(Stored items)

-- ==== Sys2Proof/WellFormed.lean ====
section
/-! DEFINITION. Well-formed commands: the operands that the types of Syntax.lean leave wider than the hardware's own
fields. A command's other operands are bounded by their types. -/

namespace Sys2Proof

/-- Widths of a single access in bits (spec/01 R855). -/
def accessBits (n : Nat) : Bool := [8, 16, 32, 64, 72].contains n

/-- An upset strikes a word of the normal window below the key guard (spec/02 R49, R73). -/
def Upset.wf (u : Upset) : Bool := decide (u.offset < 0xFF0) && u.offset % 4 == 0

/-- Stored bits of RLD words: each word lies in one of the four bays (spec/11 R468). -/
def rldUpsetsWf (l : List (Nat × BitVec 80)) : Bool := l.all fun e => decide (e.1 < 4 * 2 ^ 30)

/-- What the memory does to one access. -/
def RldErr.wf (e : RldErr) : Bool := rldUpsetsWf e.upsets

/-- A PTP message carries an eight-bit domain number (IEEE 1588; spec/03 R89). -/
def PtpMsg.wf (m : PtpMsg) : Bool := decide (m.number < 256)

/-- A magazine's block has 4,096 bytes (spec/16 R639). -/
def isBlock (b : List Byte) : Bool := b.length == 4096

/-- What an NVMe read brings is whole blocks, or a picture of known shape. -/
def MagRead.wf : MagRead → Bool
  | .block _ data => isBlock data
  | .picture .. => true

/-- A signed byte (spec/20, PWR_THERM.TJ). -/
def isInt8 (t : Int) : Bool := decide (-128 ≤ t) && decide (t ≤ 127)

/-- A well-formed command. -/
def Instr.wf (c : Instr) : Bool :=
  match c with
  | .registerWrite _ _ bytes _ => [1, 2, 4, 8].contains bytes
  | .cfgpar _ upsets => upsets.all Upset.wf
  | .ptpSyncReceive _ m => m.wf
  | .ptpAnnounceReceive _ m _ _ _ => m.wf
  | .ptpDelayRespReceive _ m => m.wf
  | .skeinScrubStep _ upset => upset.all fun e => decide (e.1 < 2 ^ 19)
  | .rldRead _ _ bits e => accessBits bits && e.wf
  | .rldWrite _ _ bits _ e => accessBits bits && e.wf
  | .rldScrub _ e => e.wf
  | .diagReadComplete _ upsets _ _ => rldUpsetsWf upsets
  | .magazineScan _ a b journal => isBlock a && isBlock b && journal.all isBlock
  | .readApertureRead _ _ _ bits => accessBits bits
  | .nvmeReadComplete _ x => x.wf
  | .tileBlockReceive _ _ _ _ _ _ block _ => decide (1 ≤ block.length) && decide (block.length ≤ 65535)
  | .thermalRefresh tj awn => isInt8 tj && isInt8 awn
  | _ => true

end Sys2Proof
end

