theorem semRevoke_frees {a : Acc} {s : State} (accepted : accepts .SEM_REVOKE 0 0 a neverBusy anyOk s = true) :
    Answers (.semRevoke a) s fun t =>
      fld t F.SEM_REVOKE_DONE = (semsOf (valOf (commitVals s .SEM_REVOKE 0 0 a) F.SEM_REVOKE_RID) s).length ∧
      ∀ j, semOf t j = if j ∈ semsOf (valOf (commitVals s .SEM_REVOKE 0 0 a) F.SEM_REVOKE_RID) s then .reset else semOf s j := by
  generalize hr : valOf (commitVals s .SEM_REVOKE 0 0 a) F.SEM_REVOKE_RID = r
  have same : (taken .SEM_REVOKE 0 0 a s).sem = s.sem := taken_sem ..
  have few : (semsOf r s).length ≤ 256 := (List.length_filter_le _ _).trans (List.length_range ..).le
  refine ⟨_, congrArg Host.Outcome.next (regCommit_taken accepted), ?_, fun j => ?_⟩
  · rw [semRevokeEffect_eq, hr, fld_setFld _ _ _ _ _ (by decide), semsOf_congr same]
    exact Nat.mod_eq_of_lt (lt_of_le_of_lt few (by decide))
  · rw [semRevokeEffect_eq, hr, semsOf_congr same, semOf_congr (setFld_sem ..), semOf_forEach_semFree, semOf_congr same]

end Sys2Proof.Machine

/-! Mailboxes: the message words, the signal of a write, crossed pairs and reads (spec/17 R690-R697). -/

namespace Sys2Proof.Machine

/-! ### Mailboxes -/

theorem mbxOf_modMbx_same (m : Nat) (f : Mbx → Mbx) (s : State) : mbxOf (modMbx m f s) m = f (mbxOf s m) :=
  tabGet_tabMod_same Mbx.reset s.mbx m f

theorem mbxOf_modMbx_ne {m j : Nat} (f : Mbx → Mbx) (s : State) (other : j ≠ m) : mbxOf (modMbx m f s) j = mbxOf s j :=
  tabGet_tabMod_ne Mbx.reset f other

theorem mbxOf_congr {s t : State} (h : t.mbx = s.mbx) (m : Nat) : mbxOf t m = mbxOf s m := by rw [mbxOf, h, mbxOf]

theorem crossWith_congr {s t : State} (h : t.mbx = s.mbx) (m : Nat) : crossWith t m = crossWith s m := by
  unfold crossWith
  simp only [mbxOf_congr h]

/-- The words of a message, which no report and no interrupt event changes. -/
theorem msgWord_notMem {m w : Nat} (hm : m < 256) (hw : w < 3) : regKey .MBX_MSG 0 m w ∉ regKey .MBX_CNT 0 0 0 :: reportWords := by
  have high : ∀ k ∈ regKey .MBX_CNT 0 0 0 :: reportWords, k < 388 * 0x1000 ∨ 388 * 0x1000 + 864 ≤ k := by decide
  have key : regKey .MBX_MSG 0 m w = 388 * 0x1000 + (0 + m * 12) / 4 + w := rfl
  intro mem
  have := high _ mem
  omega

/-! ### Crossed pairs (R697) -/

/-- The rise of one crossed pair: counted and reported. -/
def pairRise (a b : Nat) (s : State) : State :=
  report 0x13 0 (max a b * 256 + min a b) (mbxOf s (min a b)).snd (bump F.MBX_CNT_CROSS s)

theorem crossRise_eq (a : Nat) (before : List Nat) (s : State) :
    crossRise a before s = forEach ((crossWith s a).filter fun b => !before.contains b) (pairRise a) s := rfl

theorem pairRise_regs (a b : Nat) (s : State) : RegsBut (regKey .MBX_CNT 0 0 0 :: reportWords) s (pairRise a b s) := by
  have counted : RegsBut (regKey .MBX_CNT 0 0 0 :: reportWords) s (bump F.MBX_CNT_CROSS s) :=
    RegsBut.bump (.refl _ s) List.mem_cons_self
  rw [pairRise]
  generalize bump F.MBX_CNT_CROSS s = u at counted ⊢
  exact counted.trans ((report_regs 0 _ _ (by decide) u).weaken (List.subset_cons_self _ _))

theorem crossRise_regs (a : Nat) (before : List Nat) (s : State) :
    RegsBut (regKey .MBX_CNT 0 0 0 :: reportWords) s (crossRise a before s) := .forEach s (pairRise_regs a)

/-- A report leaves the counts of mailboxes alone. -/
theorem fld_report_mbxCnt {f : FieldRef} (hr : f.reg = .MBX_CNT) (hw : f.word = 0) (sub detail req : Nat) (s : State) :
    fld (report 0x13 sub detail req s) f = fld s f :=
  (report_regs sub detail req (by decide) s).fld (by rw [hr, hw]; decide)

/-- The counts of mailboxes beside that of crossed pairs. -/
theorem fld_crossRise {f : FieldRef} (hr : f.reg = .MBX_CNT) (hw : f.word = 0) (beside : 8 ≤ f.lo) (a : Nat)
    (before : List Nat) (s : State) : fld (crossRise a before s) f = fld s f := by
  rw [crossRise_eq]
  refine forEach_same (fun u => fld u f) (fun b u => ?_) s
  rw [pairRise, fld_report_mbxCnt hr hw]
  exact fld_setFld_beside hr hw (by decide) (.inr beside)

theorem crossRise_mbx (a : Nat) (before : List Nat) (s : State) : (crossRise a before s).mbx = s.mbx :=
  (crossRise_upto (Upto.refl _ s) (Sub.refl _)).mbx rfl

theorem crossRise_domUp (a : Nat) (before : List Nat) (s : State) (d : Nat) :
    domUp (crossRise a before s) d = domUp s d := by
  refine forEach_same (fun u => domUp u d) (fun b u => ?_) s
  dsimp only
  rw [domUp, report_up, bump_pwr _ _ _ _ _, domUp]

theorem crossRise_none {a : Nat} {before : List Nat} {s : State} (no_pair : crossWith s a = []) : crossRise a before s = s := by
  rw [crossRise_eq, no_pair]
  rfl

theorem crossRise_single {a b : Nat} {s : State} (pair : crossWith s a = [b]) : crossRise a [] s = pairRise a b s := by
  rw [crossRise_eq, pair]
  rfl

/-- A risen pair is counted, and its fault is latched (R697, R796). -/
theorem pairRise_counts (a b : Nat) (s : State) : fld (pairRise a b s) F.MBX_CNT_CROSS =
    min (fld s F.MBX_CNT_CROSS + 1) (2 ^ F.MBX_CNT_CROSS.width - 1) := by
  rw [pairRise, fld_report_mbxCnt rfl rfl, fld_bump _ _ _ _ _ (by decide)]

theorem pairRise_latches (a b : Nat) {s : State} (base : baseUp s = true) : fclLatched (pairRise a b s) 19 = true :=
  report_latches _ _ _ (by decide) _ base

end Sys2Proof.Machine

**Exercise description:**
Quote the data above from the line containing "refine ⟨_, congrArg" to the line containing "exact Nat.mod_eq_of_lt (lt_of_le_of_lt", inclusive, and stop.

**Final answer:**
  refine ⟨_, congrArg Host.Outcome.next (regCommit_taken accepted), ?_, fun j => ?_⟩
  · rw [semRevokeEffect_eq, hr, fld_setFld _ _ _ _ _ (by decide), semsOf_congr same]
    exact Nat.mod_eq_of_lt (lt_of_le_of_lt few (by decide))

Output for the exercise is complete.